# Directions for this task
Could you reproduce, word for word, everything below from the line containing "def Die.pass (d" down to the line containing "pane fails. -/", with both of those lines included and no others?

□ □ □ □

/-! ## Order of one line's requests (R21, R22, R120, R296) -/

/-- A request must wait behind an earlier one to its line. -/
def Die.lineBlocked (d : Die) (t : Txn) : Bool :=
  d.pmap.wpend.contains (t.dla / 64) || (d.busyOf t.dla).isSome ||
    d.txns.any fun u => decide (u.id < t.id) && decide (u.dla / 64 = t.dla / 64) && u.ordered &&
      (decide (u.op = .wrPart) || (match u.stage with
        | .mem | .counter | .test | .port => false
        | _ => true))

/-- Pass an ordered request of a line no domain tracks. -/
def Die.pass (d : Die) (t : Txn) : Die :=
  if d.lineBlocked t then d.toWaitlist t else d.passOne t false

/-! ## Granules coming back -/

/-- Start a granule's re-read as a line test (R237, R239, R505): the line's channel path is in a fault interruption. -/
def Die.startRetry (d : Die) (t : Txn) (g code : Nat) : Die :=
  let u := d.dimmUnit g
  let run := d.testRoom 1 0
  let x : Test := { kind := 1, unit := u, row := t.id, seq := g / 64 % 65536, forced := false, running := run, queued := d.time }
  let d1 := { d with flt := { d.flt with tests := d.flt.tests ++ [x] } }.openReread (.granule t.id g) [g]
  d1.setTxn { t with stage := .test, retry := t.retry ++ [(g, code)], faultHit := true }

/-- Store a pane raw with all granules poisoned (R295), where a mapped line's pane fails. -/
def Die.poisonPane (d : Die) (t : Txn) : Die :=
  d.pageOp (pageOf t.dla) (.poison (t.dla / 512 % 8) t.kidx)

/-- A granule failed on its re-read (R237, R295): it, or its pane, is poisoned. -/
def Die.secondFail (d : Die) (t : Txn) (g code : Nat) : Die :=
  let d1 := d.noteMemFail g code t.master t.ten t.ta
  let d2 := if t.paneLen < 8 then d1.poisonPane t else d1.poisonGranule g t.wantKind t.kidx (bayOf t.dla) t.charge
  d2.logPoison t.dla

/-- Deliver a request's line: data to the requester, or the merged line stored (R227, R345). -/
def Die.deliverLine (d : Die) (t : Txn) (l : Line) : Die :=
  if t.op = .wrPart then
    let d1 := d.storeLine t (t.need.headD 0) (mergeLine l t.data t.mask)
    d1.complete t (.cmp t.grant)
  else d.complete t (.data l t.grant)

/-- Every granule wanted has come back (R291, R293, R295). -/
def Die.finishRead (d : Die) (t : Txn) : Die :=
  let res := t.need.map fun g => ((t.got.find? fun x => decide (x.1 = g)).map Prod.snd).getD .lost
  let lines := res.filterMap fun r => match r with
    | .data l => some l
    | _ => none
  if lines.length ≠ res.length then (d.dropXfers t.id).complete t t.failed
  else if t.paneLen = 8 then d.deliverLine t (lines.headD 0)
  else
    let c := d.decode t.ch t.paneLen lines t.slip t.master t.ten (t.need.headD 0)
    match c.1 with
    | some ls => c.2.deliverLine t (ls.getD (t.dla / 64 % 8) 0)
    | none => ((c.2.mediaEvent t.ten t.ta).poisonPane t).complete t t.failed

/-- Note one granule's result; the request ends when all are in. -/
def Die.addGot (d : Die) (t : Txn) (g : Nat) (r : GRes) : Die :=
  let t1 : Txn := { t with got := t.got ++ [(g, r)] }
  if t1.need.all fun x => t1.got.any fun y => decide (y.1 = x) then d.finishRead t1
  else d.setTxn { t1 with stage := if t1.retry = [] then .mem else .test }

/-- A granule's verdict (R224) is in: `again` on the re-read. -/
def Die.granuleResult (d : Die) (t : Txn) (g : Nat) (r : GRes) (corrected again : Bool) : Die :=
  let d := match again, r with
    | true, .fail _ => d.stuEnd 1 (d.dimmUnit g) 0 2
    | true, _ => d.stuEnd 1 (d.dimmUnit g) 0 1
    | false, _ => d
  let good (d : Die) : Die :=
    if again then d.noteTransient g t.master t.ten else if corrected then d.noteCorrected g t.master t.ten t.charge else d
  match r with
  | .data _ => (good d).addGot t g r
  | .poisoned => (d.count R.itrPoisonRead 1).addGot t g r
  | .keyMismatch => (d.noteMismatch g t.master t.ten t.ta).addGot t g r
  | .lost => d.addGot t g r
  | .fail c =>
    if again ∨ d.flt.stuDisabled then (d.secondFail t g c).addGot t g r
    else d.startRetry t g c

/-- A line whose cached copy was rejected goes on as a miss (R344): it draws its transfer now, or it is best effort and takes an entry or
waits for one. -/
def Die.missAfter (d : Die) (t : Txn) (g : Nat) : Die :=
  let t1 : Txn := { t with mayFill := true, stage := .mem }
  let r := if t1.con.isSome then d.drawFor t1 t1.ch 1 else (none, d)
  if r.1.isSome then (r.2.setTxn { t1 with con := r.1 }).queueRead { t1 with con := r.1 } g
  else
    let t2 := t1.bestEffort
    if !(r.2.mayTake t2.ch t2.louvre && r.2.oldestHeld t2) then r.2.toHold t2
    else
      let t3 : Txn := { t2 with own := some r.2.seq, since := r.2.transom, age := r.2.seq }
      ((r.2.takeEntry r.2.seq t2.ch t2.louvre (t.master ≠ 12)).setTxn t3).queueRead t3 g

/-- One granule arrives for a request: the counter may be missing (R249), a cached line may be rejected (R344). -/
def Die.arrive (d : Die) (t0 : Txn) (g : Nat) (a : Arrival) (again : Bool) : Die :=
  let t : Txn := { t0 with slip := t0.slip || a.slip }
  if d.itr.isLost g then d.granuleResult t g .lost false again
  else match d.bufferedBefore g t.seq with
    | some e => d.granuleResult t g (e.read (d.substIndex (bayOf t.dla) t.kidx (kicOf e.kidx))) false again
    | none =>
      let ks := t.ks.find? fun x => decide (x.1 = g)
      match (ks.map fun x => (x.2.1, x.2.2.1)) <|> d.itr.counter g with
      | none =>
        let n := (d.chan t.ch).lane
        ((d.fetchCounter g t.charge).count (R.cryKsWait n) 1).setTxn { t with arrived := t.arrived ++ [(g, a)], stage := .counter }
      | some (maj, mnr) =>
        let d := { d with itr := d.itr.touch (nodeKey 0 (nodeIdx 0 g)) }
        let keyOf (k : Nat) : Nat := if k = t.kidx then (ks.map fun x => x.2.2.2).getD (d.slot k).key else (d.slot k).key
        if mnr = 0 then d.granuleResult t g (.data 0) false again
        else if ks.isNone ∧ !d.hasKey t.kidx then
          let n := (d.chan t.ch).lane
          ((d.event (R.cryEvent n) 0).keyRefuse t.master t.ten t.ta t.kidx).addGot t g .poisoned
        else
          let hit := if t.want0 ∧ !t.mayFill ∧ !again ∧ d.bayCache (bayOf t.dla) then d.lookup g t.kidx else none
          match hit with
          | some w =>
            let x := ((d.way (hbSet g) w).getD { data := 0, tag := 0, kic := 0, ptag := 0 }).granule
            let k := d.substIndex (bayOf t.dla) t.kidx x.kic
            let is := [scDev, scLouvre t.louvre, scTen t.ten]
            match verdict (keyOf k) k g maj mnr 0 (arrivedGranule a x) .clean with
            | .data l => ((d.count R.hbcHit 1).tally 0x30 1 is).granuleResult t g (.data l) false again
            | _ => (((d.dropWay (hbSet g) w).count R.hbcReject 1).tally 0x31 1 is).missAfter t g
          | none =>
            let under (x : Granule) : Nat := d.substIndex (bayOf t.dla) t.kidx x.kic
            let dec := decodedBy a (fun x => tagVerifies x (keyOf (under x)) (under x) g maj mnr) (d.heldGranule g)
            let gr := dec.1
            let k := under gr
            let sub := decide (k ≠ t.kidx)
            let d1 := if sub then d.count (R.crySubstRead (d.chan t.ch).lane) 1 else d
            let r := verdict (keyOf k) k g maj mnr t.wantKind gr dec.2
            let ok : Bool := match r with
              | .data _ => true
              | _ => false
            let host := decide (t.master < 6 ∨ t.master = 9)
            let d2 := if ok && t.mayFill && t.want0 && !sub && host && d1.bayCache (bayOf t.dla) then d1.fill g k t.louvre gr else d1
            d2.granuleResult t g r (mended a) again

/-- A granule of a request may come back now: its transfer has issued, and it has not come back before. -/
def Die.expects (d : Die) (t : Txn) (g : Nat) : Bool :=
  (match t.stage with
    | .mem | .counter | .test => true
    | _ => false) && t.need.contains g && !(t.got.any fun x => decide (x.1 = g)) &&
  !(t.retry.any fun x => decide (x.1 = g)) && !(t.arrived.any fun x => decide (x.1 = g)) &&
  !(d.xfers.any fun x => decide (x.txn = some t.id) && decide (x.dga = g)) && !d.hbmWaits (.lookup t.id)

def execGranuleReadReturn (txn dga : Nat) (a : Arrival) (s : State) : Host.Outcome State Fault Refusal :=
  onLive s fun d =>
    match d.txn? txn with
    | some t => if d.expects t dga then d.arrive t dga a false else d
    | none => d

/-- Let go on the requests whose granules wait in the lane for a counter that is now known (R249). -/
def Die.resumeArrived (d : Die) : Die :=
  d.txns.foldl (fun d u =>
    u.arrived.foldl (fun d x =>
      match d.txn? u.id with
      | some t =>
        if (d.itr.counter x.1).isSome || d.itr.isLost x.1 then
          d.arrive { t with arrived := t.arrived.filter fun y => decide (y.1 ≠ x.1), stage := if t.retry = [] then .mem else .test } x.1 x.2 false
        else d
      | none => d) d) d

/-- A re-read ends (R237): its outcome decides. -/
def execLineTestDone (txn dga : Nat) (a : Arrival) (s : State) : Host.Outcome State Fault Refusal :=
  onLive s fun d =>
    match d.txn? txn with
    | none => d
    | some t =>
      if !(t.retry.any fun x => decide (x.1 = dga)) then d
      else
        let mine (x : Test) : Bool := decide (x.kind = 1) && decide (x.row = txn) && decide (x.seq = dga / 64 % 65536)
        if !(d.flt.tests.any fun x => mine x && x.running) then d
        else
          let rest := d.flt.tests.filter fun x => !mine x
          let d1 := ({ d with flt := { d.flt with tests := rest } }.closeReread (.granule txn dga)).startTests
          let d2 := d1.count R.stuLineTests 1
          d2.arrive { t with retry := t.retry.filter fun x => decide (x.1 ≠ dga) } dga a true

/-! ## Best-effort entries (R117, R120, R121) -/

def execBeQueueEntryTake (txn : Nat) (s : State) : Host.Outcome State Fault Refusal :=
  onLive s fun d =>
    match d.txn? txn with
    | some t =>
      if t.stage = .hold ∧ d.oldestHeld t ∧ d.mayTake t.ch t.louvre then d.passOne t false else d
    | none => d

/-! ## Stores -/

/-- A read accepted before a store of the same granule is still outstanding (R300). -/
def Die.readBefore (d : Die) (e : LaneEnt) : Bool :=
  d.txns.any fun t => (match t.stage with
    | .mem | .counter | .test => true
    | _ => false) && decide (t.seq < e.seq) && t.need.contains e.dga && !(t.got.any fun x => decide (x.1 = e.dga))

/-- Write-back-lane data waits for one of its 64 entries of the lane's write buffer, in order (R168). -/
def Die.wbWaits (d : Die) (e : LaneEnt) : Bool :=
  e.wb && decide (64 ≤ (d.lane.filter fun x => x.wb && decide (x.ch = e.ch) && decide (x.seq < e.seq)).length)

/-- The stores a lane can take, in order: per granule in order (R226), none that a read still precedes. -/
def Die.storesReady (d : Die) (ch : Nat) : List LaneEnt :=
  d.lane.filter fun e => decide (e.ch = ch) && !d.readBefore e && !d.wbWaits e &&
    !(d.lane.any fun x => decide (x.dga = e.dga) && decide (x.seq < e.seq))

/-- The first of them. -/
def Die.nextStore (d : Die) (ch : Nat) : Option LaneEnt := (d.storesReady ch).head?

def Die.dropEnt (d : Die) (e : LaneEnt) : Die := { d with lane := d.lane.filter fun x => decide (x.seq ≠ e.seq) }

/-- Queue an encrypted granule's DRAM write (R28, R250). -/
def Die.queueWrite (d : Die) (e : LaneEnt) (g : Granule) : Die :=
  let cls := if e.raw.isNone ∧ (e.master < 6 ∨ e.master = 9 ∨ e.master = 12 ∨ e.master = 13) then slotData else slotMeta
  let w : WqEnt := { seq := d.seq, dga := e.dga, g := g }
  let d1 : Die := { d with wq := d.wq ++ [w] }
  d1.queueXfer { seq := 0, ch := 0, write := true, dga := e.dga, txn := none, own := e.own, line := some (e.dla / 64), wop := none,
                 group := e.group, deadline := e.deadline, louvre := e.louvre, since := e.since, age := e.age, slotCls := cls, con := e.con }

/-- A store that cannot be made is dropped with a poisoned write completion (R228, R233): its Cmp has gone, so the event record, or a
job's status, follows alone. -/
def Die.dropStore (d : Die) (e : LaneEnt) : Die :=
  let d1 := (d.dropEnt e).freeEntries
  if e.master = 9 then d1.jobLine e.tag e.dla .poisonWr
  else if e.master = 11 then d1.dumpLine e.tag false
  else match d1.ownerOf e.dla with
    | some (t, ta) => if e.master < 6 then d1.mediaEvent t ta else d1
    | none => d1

□ □ □ □

# Solution to the exercise
def Die.pass (d : Die) (t : Txn) : Die :=
  if d.lineBlocked t then d.toWaitlist t else d.passOne t false

/-! ## Granules coming back -/

/-- Start a granule's re-read as a line test (R237, R239, R505): the line's channel path is in a fault interruption. -/
def Die.startRetry (d : Die) (t : Txn) (g code : Nat) : Die :=
  let u := d.dimmUnit g
  let run := d.testRoom 1 0
  let x : Test := { kind := 1, unit := u, row := t.id, seq := g / 64 % 65536, forced := false, running := run, queued := d.time }
  let d1 := { d with flt := { d.flt with tests := d.flt.tests ++ [x] } }.openReread (.granule t.id g) [g]
  d1.setTxn { t with stage := .test, retry := t.retry ++ [(g, code)], faultHit := true }

/-- Store a pane raw with all granules poisoned (R295), where a mapped line's pane fails. -/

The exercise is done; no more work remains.